I will explore more about the strengths and weaknesses of the 40MP high resolution shot, perhaps in my coming review extensions on this blog. 

CONCLUSION

The new Olympus OM-D E-M5 Mark II actually feels like an E-M1 being forced into an E-M5 body, with added many high in demand improvements and added features. The electronic veifinder (EVF), the blazing flast AF, the image quality as well as all the strengths of E-M1 are found in the E-M5 mark II. 

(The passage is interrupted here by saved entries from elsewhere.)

-- ==== Sys2Proof/Machine/Csr.lean ====
section
/-! DEFINITION. Reading and writing CSRs (R59, R97, R116, R242, R279, R283, R337 to R342; the M-mode CSRs are those of the
RISC-V privileged specification, log 9). -/

namespace Sys2Proof.Machine

/-- dnclk (R338). -/
def dnclkOf (s : State) : Word :=
  let r := rclkOf s (groveOf s.core.num)
  BitVec.ofNat 64 (r.current % 2 ^ 11 + 2 ^ 11 * r.relock.toNat)

/-- dinject as it reads (R340). -/
def dinjectOf (i : Inject) : Word :=
  BitVec.ofNat 64 (i.arm.toNat + 2 * i.fired.toNat + 4 * i.bit.toNat + 256 * i.off.toNat)

/-- dbank (R341). -/
def dbankOf (c : Core) : Word :=
  let b0 := c.bankOf false; let b1 := c.bankOf true
  BitVec.ofNat 64 (c.bank.num.toNat + 2 * b0.bound.isSome.toNat + 4 * b1.bound.isSome.toNat + 8 * b0.spilled.toNat
    + 16 * b1.spilled.toNat + 32 * c.yev.toNat + 64 * c.mwsw.toNat)

/-- mstatus (log 9): MIE, MPIE, MPP, FS dirty, MPRV, TW, UXL 64. -/
def mstatusOf (m : MCsrs) : Word :=
  BitVec.ofNat 64 (8 * m.mie.toNat + 128 * m.mpie.toNat + (if m.mpp = .m then 0x1800 else 0) + 0x6000 + 2 ^ 17 * m.mprv.toNat
    + 2 ^ 21 * m.tw.toNat + 2 ^ 33 + 2 ^ 63)

/-- mhpmcounter3 to 31 and mhpmevent3 to 31, which read 0, and mcountinhibit, none of whose bits is writable (log 9). -/
def csrZero (n : Nat) : Bool := (0xB03 ≤ n && n ≤ 0xB1F) || (0x323 ≤ n && n ≤ 0x33F) || n == 0x320 || n == 0x344

/-- A read of a CSR in a mode; none is an illegal instruction (R279, R337). -/
def csrRead (s : State) (n : BitVec 12) : Option Word :=
  let c := s.core; let b := c.bank; let x := c.cx
  let m := c.priv == .m
  match n.toNat with
  | 0x001 => some (x.fflags.zeroExtend 64)
  | 0x002 => some (x.frm.zeroExtend 64)
  | 0x003 => some ((fcsrOf x).zeroExtend 64)
  | 0xC00 => some (BitVec.ofNat 64 (c.cycles - b.bindCycle))
  | 0xC01 => some (BitVec.ofNat 64 s.pkg.time)
  | 0xC02 => some x.instret
  | 0x800 => some (BitVec.ofNat 64 c.dpoolb0)
  | 0x801 => some (BitVec.ofNat 64 c.dpoolb1)
  | 0x802 => some (BitVec.ofNat 64 c.dpoolb2)
  | 0x803 => some b.dhstack
  | 0x804 => some b.dhstksz
  | 0x805 => some (b.dquantum.zeroExtend 64)
  | 0x806 => some (b.dyield.zeroExtend 64)
  | 0x807 => some (b.dbalwin.zeroExtend 64)
  | 0x808 => some c.dmemb
  | 0x809 => some (b.dcksum.zeroExtend 64)
  | 0x80A => some (dinjectOf b.dinject)
  | 0x80B => some (dnclkOf s)
  | 0x810 => some x.dtvec
  | 0x811 => some x.dtpc
  | 0x812 => some x.dtcause
  | 0x813 => some x.dtval
  | 0x814 => some (dtstatOf x)
  | 0x7C0 => if m then some (dbankOf c) else none
  | 0x7C1 => if m then some c.dsave0 else none
  | 0x7C2 => if m then some c.dsave1 else none
  | 0x300 => if m then some (mstatusOf c.mcsr) else none
  | 0x301 => if m then some (BitVec.ofNat 64 (2 ^ 63 + 2 ^ 20 + 2 ^ 12 + 2 ^ 8 + 2 ^ 5 + 2 ^ 3 + 1)) else none
  | 0x304 => if m then some c.mcsr.miereg else none
  | 0x305 => if m then some c.mcsr.mtvec else none
  | 0x306 => if m then some c.mcsr.mcounteren else none
  | 0x340 => if m then some c.mcsr.mscratch else none
  | 0x341 => if m then some c.mcsr.mepc else none
  | 0x342 => if m then some c.mcsr.mcause else none
  | 0x343 => if m then some c.mcsr.mtval else none
  | 0x30A => if m then some (BitVec.ofNat 64 c.mcsr.fiom.toNat) else none
  | 0xB00 => if m then some (BitVec.ofNat 64 c.cycles + c.mcsr.cycleOff) else none
  | 0xB02 => if m then some (x.instret + c.mcsr.instOff) else none
  | 0xF11 | 0xF12 | 0xF13 | 0xF15 => if m then some 0 else none
  | 0xF14 => if m then some (BitVec.ofNat 64 c.num) else none
  | k => if m && csrZero k then some 0 else none

/-- A write of a standard CSR (R188, R279); none is an illegal instruction. What is written to minstret is what the next instruction reads,
since the write takes the place of its own count. -/
def csrWriteStd (n : BitVec 12) (v : Word) (s : State) : Option State :=
  let m := s.core.priv == .m
  let mm := fun (f : MCsrs → MCsrs) => if m then some (modCore (fun c => { c with mcsr := f c.mcsr }) s) else none
  match n.toNat with
  | 0x001 => some (modCx (fun c => { c with fflags := v.setWidth 5 }) s)
  | 0x002 => some (modCx (fun c => { c with frm := v.setWidth 3 }) s)
  | 0x003 => some (modCx (fun c => { c with fflags := v.setWidth 5, frm := v.extractLsb' 5 3 }) s)
  | 0x300 => mm fun k => { k with mie := v.getLsbD 3, mpie := v.getLsbD 7, mpp := if v.extractLsb' 11 2 = 3 then .m else .u,
                                  mprv := v.getLsbD 17, tw := v.getLsbD 21 }
  | 0x301 => mm id
  | 0x304 => mm fun k => { k with miereg := v }
  | 0x305 => mm fun k => { k with mtvec := clear2 v }
  | 0x306 => mm fun k => { k with mcounteren := v &&& 0xFFFFFFFF }
  | 0x340 => mm fun k => { k with mscratch := v }
  | 0x341 => mm fun k => { k with mepc := clear2 v }
  | 0x342 => mm fun k => { k with mcause := v }
  | 0x343 => mm fun k => { k with mtval := v }
  | 0x30A => mm fun k => { k with fiom := v.getLsbD 0 }
  | 0xB00 => mm fun k => { k with cycleOff := v - BitVec.ofNat 64 s.core.cycles }
  | 0xB02 => mm fun k => { k with instOff := v - s.core.cx.instret - 1 }
  | k => if csrZero k then mm id else none

/-- The source value of a CSR instruction. -/
def csrSrc (s : State) (a : CsrArgs) : Word :=
  match a.src with
  | .reg r => readX s r
  | .imm u => u.zeroExtend 64

/-- The value a CSR instruction writes (Zicsr). A CSRRS or CSRRC that names another bit writes a W1C bit back as it reads it, and so
clears one that reads 1 (FIRED, YEV): R5 is silent on this (DEDUCED, log 96). -/
def csrNew (op : CsrOp) (old src : Word) : Word :=
  match op with
  | .rw => src
  | .rs => old ||| src
  | .rc => old &&& ~~~src

/-- A CSR instruction that writes through `f`: rd takes the old value; a read or a write that the mode may not make is an
illegal instruction. -/
def csrRmw (a : CsrArgs) (n : BitVec 12) (f : Word → State → Option State) (w : Option W32) (s : State) : State :=
  match csrRead s n with
  | none => illegal w s
  | some old =>
    match f (csrNew a.op old (csrSrc s a)) s with
    | none => illegal w s
    | some t => adv (writeX a.rd old t)

/-- A write that only M-mode may make (R337). -/
def mOnly (f : Word → State → State) (v : Word) (s : State) : Option State :=
  if s.core.priv = .m then some (f v s) else none

/-! ### The fields of the device CSRs -/

/-- dtvec (R242): a MODE of 2 or 3 stores 0. -/
def dtvecField (v : Word) : Word := if v.extractLsb' 0 2 = 2 ∨ v.extractLsb' 0 2 = 3 then clear2 v else v

/-- dcksum (R339): VALUE, and the starting value of the next CPYK pushed. -/
def setDcksum (v : Word) (s : State) : State :=
  modBank (fun b => { b with dcksum := v.setWidth 32, ckStart := some (v.setWidth 32) }) s

/-- dinject (R340): ARM, BIT and OFF take the written bits; a 1 clears FIRED. -/
def setDinject (v : Word) (s : State) : State :=
  modBank (fun b => { b with dinject :=
    { arm := v.getLsbD 0, fired := b.dinject.fired && !v.getLsbD 1, bit := v.extractLsb' 2 3, off := v.extractLsb' 8 24 } }) s

/-- dbank (R341): a 1 clears YEV. -/
def clearYev (v : Word) (s : State) : State := modCore (fun c => { c with yev := c.yev && !v.getLsbD 5 }) s

/-- Whether three pool boundaries obey R115. -/
def poolOk (b0 b1 b2 : Nat) : Bool :=
  b0 % 5120 == 0 && 2 ≤ b0 / 5120 && b0 / 5120 ≤ 22
    && b0 ≤ b1 && [0, 1024, 2048, 3072, 4096].any (fun ls => b1 == b0 + 32 * ls)
    && b2 % 65536 == 0 && 393216 ≤ b2 && b2 ≤ 917504

/-- dpoolb0 to dpoolb2 (R116): a write that breaks R115 leaves the register unchanged. -/
def setDpoolb (n : Nat) (v : Word) (s : State) : State :=
  let c := s.core
  let k := v.toNat % 2 ^ 21
  let b0 := if n = 0 then k else c.dpoolb0
  let b1 := if n = 1 then k else c.dpoolb1
  let b2 := if n = 2 then k else c.dpoolb2
  if poolOk b0 b1 b2 then modCore (fun c => { c with dpoolb0 := b0, dpoolb1 := b1, dpoolb2 := b2 }) s else s

/-- dmemb (R59): TOPk and ENk; bits [63:32] read 0. -/
def setDmemb (v : Word) (s : State) : State := modCore (fun c => { c with dmemb := v &&& 0xFFFFFFFF }) s

/-- dquantum, dyield and dbalwin (R97): a write below the floor is clamped to it. -/
def setSched (n : Nat) (v : Word) (s : State) : State :=
  let w : W32 := v.setWidth 32
  let fl : W32 := if w.ult 1024 then 1024 else w
  modBank (fun b => if n = 0 then { b with dquantum := fl } else if n = 1 then { b with dyield := w } else { b with dbalwin := fl }) s

/-- dtstat (R242): CTX, HM and PEND are read only. -/
def dtstatField (old v : Word) : Word := (old &&& 0x3F) ||| (v &&& ~~~(0x3F#64))

/-- The device CSRs without a row of their own (R116, R242, R342); none is an illegal instruction. -/
def setOther (n : BitVec 12) (v : Word) (s : State) : Option State :=
  match n.toNat with
  | 0x803 => some (modBank (fun b => { b with dhstack := v &&& ~~~(15#64) }) s)
  | 0x804 => some (modBank (fun b => { b with dhstksz := v &&& 0xFFFFFFF0 }) s)
  | 0x811 => some (modCx (fun c => { c with dtpc := clear2 v }) s)
  | 0x812 => some (modCx (fun c => { c with dtcause := v &&& 0x1FF }) s)
  | 0x813 => some (modCx (fun c => { c with dtval := v }) s)
  | 0x814 => some (modCx (fun c => { c with dtstat := dtstatField c.dtstat v }) s)
  | 0x7C1 => mOnly (fun v => modCore fun c => { c with dsave0 := v &&& 0xFFFFFFFFFFF80 }) v s
  | 0x7C2 => mOnly (fun v => modCore fun c => { c with dsave1 := v &&& 0xFFFFFFFFFFF80 }) v s
  | _ => none

/-! ### The rows of the opcode table -/

/-- DTVEC_WRITE (R242). -/
def execDtvecWrite (a : CsrArgs) (s : State) : Out :=
  .next (csrRmw a 0x810 (fun v s => some (modCx (fun c => { c with dtvec := dtvecField v }) s)) (encode (.dtvecWrite a)) s)

/-- DCKSUM_WRITE (R339). -/
def execDcksumWrite (a : CsrArgs) (s : State) : Out :=
  .next (csrRmw a 0x809 (fun v s => some (setDcksum v s)) (encode (.dcksumWrite a)) s)

/-- DINJECT_WRITE (R340). -/
def execDinjectWrite (a : CsrArgs) (s : State) : Out :=
  .next (csrRmw a 0x80A (fun v s => some (setDinject v s)) (encode (.dinjectWrite a)) s)

/-- DBANK_YEV_CLEAR (R341). -/
def execDbankYevClear (a : CsrArgs) (s : State) : Out :=
  .next (csrRmw a 0x7C0 (mOnly clearYev) (encode (.dbankYevClear a)) s)

/-- DPOOLB_WRITE (R116). -/
def execDpoolbWrite (a : CsrArgs) (n : BitVec 2) (s : State) : Out :=
  .next (csrRmw a (0x200#10 ++ n) (mOnly (setDpoolb n.toNat)) (encode (.dpoolbWrite a n)) s)

/-- DMEMB_WRITE (R59). -/
def execDmembWrite (a : CsrArgs) (s : State) : Out :=
  .next (csrRmw a 0x808 (mOnly setDmemb) (encode (.dmembWrite a)) s)

/-- SCHED_CSR_WRITE (R97). -/
def execSchedCsrWrite (a : CsrArgs) (n : BitVec 2) (s : State) : Out :=
  .next (csrRmw a (0x805 + (0#10 ++ n)) (mOnly (setSched n.toNat)) (encode (.schedCsrWrite a n)) s)

/-- CSR_WRITE (R337). -/
def execCsrWrite (a : CsrArgs) (n : BitVec 12) (s : State) : Out :=
  .next (csrRmw a n (setOther n) (encode (.csrWrite a n)) s)

/-- A CSR instruction that only reads, or that writes a standard CSR (R279, R337). -/
def csrPlain (a : CsrArgs) (n : BitVec 12) (w : Option W32) (s : State) : State :=
  if a.writes then csrRmw a n (csrWriteStd n) w s
  else match csrRead s n with
    | none => illegal w s
    | some old => adv (writeX a.rd old s)

end Sys2Proof.Machine
end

Yet, the improvements to the 5-Axis Image Stabilization was evident, and a huge welcome, especially when it comes to video recording. Video shooting in the E-M5 Mark II has also improved significantly, fulfilling requests from Olympus users such as multiple framerate options, improved video quality output, better flexibility and controls, and focus peaking implemented in video shooting. 40MP High Res Shot was a a useful addition, in situations when 16MP is just not enough, though the photographer must be aware of and be able to work around the list of limitations. 

On the whole I do feel that many photographers and film makers will find this OM-D E-M5 Mark II to be an interesting camera solution, if it does not completely replace your system, it is not difficult to find a reason to fit one in that spare corner of your camera bag, as a secondary camera. After all, it is offering many unique features, capabilities and solutions to practical photography that many other cameras do not have. 

No cameras are perfect. I do have my own complains, but nothing major so far. I am still very new to this E-M5 Mark II and I shall shoot extensively with it with whatever chance I can find to do so. 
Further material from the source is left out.